→ **INSTRUCTIONS FOR THE TASK**:
Give all the records again, with no alterations.

+-------+

-- ==== Sys2Proof/Machine/Flags.lean ====
section
/-! DEFINITION. The fault flags (R177) and the ALERT pin (R179). -/

namespace Sys2Proof.Machine

/-- A flag's place in the fault flag order of R186, also its CONGESTION detail (R187). -/
def FaultFlag.index : FaultFlag → Nat
  | .storeExhausted => 0 | .pressure => 1 | .overrun => 2 | .releaseDrop => 3
  | .ingestOverflow => 4 | .noticeLoss => 5 | .commandOverflow => 6 | .timeFreeRun => 7

def FlagSet.get (f : FlagSet) : FaultFlag → Bool
  | .storeExhausted => f.storeExhausted | .pressure => f.pressure | .overrun => f.overrun
  | .releaseDrop => f.releaseDrop | .ingestOverflow => f.ingestOverflow
  | .noticeLoss => f.noticeLoss | .commandOverflow => f.commandOverflow
  | .timeFreeRun => f.timeFreeRun

def FlagSet.set (f : FlagSet) : FaultFlag → FlagSet
  | .storeExhausted => { f with storeExhausted := true }
  | .pressure => { f with pressure := true }
  | .overrun => { f with overrun := true }
  | .releaseDrop => { f with releaseDrop := true }
  | .ingestOverflow => { f with ingestOverflow := true }
  | .noticeLoss => { f with noticeLoss := true }
  | .commandOverflow => { f with commandOverflow := true }
  | .timeFreeRun => { f with timeFreeRun := true }

/-- The marks in the order of R186. -/
def FlagSet.toList (f : FlagSet) : List Bool :=
  [f.storeExhausted, f.pressure, f.overrun, f.releaseDrop, f.ingestOverflow, f.noticeLoss,
   f.commandOverflow, f.timeFreeRun]

/-- Clear every flag that is marked (R178). -/
def FlagSet.clearMarked (f marks : FlagSet) : FlagSet :=
  ⟨f.storeExhausted && !marks.storeExhausted, f.pressure && !marks.pressure,
   f.overrun && !marks.overrun, f.releaseDrop && !marks.releaseDrop,
   f.ingestOverflow && !marks.ingestOverflow, f.noticeLoss && !marks.noticeLoss,
   f.commandOverflow && !marks.commandOverflow, f.timeFreeRun && !marks.timeFreeRun⟩

/-- Some flag is set whose enable is on (R179). -/
def FlagSet.anyEnabled (f enables : FlagSet) : Bool :=
  f.storeExhausted && enables.storeExhausted || f.pressure && enables.pressure ||
  f.overrun && enables.overrun || f.releaseDrop && enables.releaseDrop ||
  f.ingestOverflow && enables.ingestOverflow || f.noticeLoss && enables.noticeLoss ||
  f.commandOverflow && enables.commandOverflow || f.timeFreeRun && enables.timeFreeRun

/-- ALERT is asserted (R179): before the first successful START, and then while an enabled flag is
set. It follows each change at once, so it is read off the state. -/
def State.alert (s : State) : Bool :=
  !s.reporting.startMark || s.reporting.faults.anyEnabled s.reporting.alertEnables

/-- The electrical level of the ALERT pin: driven low while asserted (R188). -/
def State.alertHigh (s : State) : Bool := !s.alert

/-- Set a fault flag (R177). -/
def setFlag (f : FaultFlag) (s : State) : State :=
  { s with reporting := { s.reporting with faults := s.reporting.faults.set f } }

def State.flag (s : State) (f : FaultFlag) : Bool := s.reporting.faults.get f

end Sys2Proof.Machine
end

+-------+

→ **PROBLEM SOLUTION**:
-- ==== Sys2Proof/Machine/Flags.lean ====
section
/-! DEFINITION. The fault flags (R177) and the ALERT pin (R179). -/

namespace Sys2Proof.Machine

/-- A flag's place in the fault flag order of R186, also its CONGESTION detail (R187). -/
def FaultFlag.index : FaultFlag → Nat
  | .storeExhausted => 0 | .pressure => 1 | .overrun => 2 | .releaseDrop => 3
  | .ingestOverflow => 4 | .noticeLoss => 5 | .commandOverflow => 6 | .timeFreeRun => 7

def FlagSet.get (f : FlagSet) : FaultFlag → Bool
  | .storeExhausted => f.storeExhausted | .pressure => f.pressure | .overrun => f.overrun
  | .releaseDrop => f.releaseDrop | .ingestOverflow => f.ingestOverflow
  | .noticeLoss => f.noticeLoss | .commandOverflow => f.commandOverflow
  | .timeFreeRun => f.timeFreeRun

def FlagSet.set (f : FlagSet) : FaultFlag → FlagSet
  | .storeExhausted => { f with storeExhausted := true }
  | .pressure => { f with pressure := true }
  | .overrun => { f with overrun := true }
  | .releaseDrop => { f with releaseDrop := true }
  | .ingestOverflow => { f with ingestOverflow := true }
  | .noticeLoss => { f with noticeLoss := true }
  | .commandOverflow => { f with commandOverflow := true }
  | .timeFreeRun => { f with timeFreeRun := true }

/-- The marks in the order of R186. -/
def FlagSet.toList (f : FlagSet) : List Bool :=
  [f.storeExhausted, f.pressure, f.overrun, f.releaseDrop, f.ingestOverflow, f.noticeLoss,
   f.commandOverflow, f.timeFreeRun]

/-- Clear every flag that is marked (R178). -/
def FlagSet.clearMarked (f marks : FlagSet) : FlagSet :=
  ⟨f.storeExhausted && !marks.storeExhausted, f.pressure && !marks.pressure,
   f.overrun && !marks.overrun, f.releaseDrop && !marks.releaseDrop,
   f.ingestOverflow && !marks.ingestOverflow, f.noticeLoss && !marks.noticeLoss,
   f.commandOverflow && !marks.commandOverflow, f.timeFreeRun && !marks.timeFreeRun⟩

/-- Some flag is set whose enable is on (R179). -/
def FlagSet.anyEnabled (f enables : FlagSet) : Bool :=
  f.storeExhausted && enables.storeExhausted || f.pressure && enables.pressure ||
  f.overrun && enables.overrun || f.releaseDrop && enables.releaseDrop ||
  f.ingestOverflow && enables.ingestOverflow || f.noticeLoss && enables.noticeLoss ||
  f.commandOverflow && enables.commandOverflow || f.timeFreeRun && enables.timeFreeRun

/-- ALERT is asserted (R179): before the first successful START, and then while an enabled flag is
set. It follows each change at once, so it is read off the state. -/
def State.alert (s : State) : Bool :=
  !s.reporting.startMark || s.reporting.faults.anyEnabled s.reporting.alertEnables

/-- The electrical level of the ALERT pin: driven low while asserted (R188). -/
def State.alertHigh (s : State) : Bool := !s.alert

/-- Set a fault flag (R177). -/
def setFlag (f : FaultFlag) (s : State) : State :=
  { s with reporting := { s.reporting with faults := s.reporting.faults.set f } }

def State.flag (s : State) (f : FaultFlag) : Bool := s.reporting.faults.get f

end Sys2Proof.Machine
end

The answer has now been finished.